- **Work order**
Each line of the records that includes "says" should be found and copied.

[Data supplied]

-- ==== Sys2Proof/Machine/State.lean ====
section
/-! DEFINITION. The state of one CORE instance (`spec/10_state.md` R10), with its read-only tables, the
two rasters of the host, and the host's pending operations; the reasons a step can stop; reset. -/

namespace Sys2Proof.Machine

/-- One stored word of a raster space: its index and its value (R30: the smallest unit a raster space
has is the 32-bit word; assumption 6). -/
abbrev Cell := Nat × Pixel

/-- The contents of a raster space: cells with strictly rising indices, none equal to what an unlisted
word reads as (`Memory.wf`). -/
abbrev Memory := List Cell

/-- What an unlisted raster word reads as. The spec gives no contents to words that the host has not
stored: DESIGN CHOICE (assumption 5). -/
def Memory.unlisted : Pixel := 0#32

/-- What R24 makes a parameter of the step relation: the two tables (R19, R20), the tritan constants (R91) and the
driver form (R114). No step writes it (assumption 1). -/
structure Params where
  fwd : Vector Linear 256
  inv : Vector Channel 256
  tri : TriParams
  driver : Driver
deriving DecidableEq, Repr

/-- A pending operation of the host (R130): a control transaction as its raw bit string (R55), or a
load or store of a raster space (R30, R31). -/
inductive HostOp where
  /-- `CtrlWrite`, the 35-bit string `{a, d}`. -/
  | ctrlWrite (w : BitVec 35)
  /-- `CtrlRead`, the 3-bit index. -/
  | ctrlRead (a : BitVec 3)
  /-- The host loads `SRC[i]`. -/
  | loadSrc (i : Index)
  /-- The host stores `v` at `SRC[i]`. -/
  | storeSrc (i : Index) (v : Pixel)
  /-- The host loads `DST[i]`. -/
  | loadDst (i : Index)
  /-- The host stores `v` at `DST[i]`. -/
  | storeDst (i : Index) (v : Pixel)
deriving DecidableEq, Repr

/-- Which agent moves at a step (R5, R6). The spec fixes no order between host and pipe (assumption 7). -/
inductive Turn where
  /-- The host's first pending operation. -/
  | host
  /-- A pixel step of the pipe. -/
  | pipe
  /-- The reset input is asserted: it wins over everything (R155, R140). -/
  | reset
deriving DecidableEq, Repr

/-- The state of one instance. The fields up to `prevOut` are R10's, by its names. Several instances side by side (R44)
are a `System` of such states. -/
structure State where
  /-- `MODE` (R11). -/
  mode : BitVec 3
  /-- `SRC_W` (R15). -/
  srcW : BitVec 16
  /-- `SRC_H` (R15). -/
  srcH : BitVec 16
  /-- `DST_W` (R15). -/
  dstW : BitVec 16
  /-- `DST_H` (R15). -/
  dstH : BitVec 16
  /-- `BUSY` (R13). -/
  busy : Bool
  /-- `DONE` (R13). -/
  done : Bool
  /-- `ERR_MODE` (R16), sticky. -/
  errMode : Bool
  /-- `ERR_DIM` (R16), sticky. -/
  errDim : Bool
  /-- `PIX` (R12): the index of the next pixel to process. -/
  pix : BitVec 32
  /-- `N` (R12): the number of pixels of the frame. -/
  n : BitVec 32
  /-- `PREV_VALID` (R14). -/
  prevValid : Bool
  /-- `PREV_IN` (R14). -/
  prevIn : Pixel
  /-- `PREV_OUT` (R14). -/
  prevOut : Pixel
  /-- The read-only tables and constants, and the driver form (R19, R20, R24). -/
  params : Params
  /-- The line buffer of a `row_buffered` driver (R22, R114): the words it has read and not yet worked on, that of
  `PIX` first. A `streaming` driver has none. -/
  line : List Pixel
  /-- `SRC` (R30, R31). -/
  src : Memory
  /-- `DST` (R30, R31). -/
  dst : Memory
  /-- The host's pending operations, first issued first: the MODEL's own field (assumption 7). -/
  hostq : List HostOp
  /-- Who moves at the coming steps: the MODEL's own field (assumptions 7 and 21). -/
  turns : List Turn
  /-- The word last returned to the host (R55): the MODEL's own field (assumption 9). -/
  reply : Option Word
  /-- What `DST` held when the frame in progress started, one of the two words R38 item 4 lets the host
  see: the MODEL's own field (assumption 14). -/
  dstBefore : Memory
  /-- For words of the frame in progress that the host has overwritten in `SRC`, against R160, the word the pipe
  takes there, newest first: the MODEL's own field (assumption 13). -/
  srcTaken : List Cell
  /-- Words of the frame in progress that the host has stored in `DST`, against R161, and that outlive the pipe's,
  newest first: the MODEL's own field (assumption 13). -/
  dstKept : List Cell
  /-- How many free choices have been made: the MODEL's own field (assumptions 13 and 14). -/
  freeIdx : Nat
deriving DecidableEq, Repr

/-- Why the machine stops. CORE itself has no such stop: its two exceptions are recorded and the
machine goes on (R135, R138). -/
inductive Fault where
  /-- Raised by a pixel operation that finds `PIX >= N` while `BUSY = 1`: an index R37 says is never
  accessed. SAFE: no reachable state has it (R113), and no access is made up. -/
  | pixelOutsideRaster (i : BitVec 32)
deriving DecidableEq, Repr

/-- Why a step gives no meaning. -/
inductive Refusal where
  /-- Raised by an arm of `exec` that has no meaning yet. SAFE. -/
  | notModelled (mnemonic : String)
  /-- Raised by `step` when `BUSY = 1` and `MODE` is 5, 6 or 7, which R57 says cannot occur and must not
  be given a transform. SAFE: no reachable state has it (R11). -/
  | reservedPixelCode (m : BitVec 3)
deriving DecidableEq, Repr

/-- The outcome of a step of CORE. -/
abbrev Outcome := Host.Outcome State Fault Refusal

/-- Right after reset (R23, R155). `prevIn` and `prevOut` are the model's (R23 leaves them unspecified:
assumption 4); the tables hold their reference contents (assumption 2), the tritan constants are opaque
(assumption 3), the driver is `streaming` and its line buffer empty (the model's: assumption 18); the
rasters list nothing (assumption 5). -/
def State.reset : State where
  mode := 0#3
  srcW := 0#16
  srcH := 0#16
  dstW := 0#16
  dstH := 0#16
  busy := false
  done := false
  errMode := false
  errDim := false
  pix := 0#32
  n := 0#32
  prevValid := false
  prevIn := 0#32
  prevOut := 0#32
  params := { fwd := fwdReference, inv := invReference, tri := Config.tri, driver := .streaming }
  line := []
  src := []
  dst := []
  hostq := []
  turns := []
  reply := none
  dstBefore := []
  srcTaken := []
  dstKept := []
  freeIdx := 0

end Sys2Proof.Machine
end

[/Data supplied]

- **Exercise result**
  /-- Raised by a pixel operation that finds `PIX >= N` while `BUSY = 1`: an index R37 says is never
  /-- Raised by `step` when `BUSY = 1` and `MODE` is 5, 6 or 7, which R57 says cannot occur and must not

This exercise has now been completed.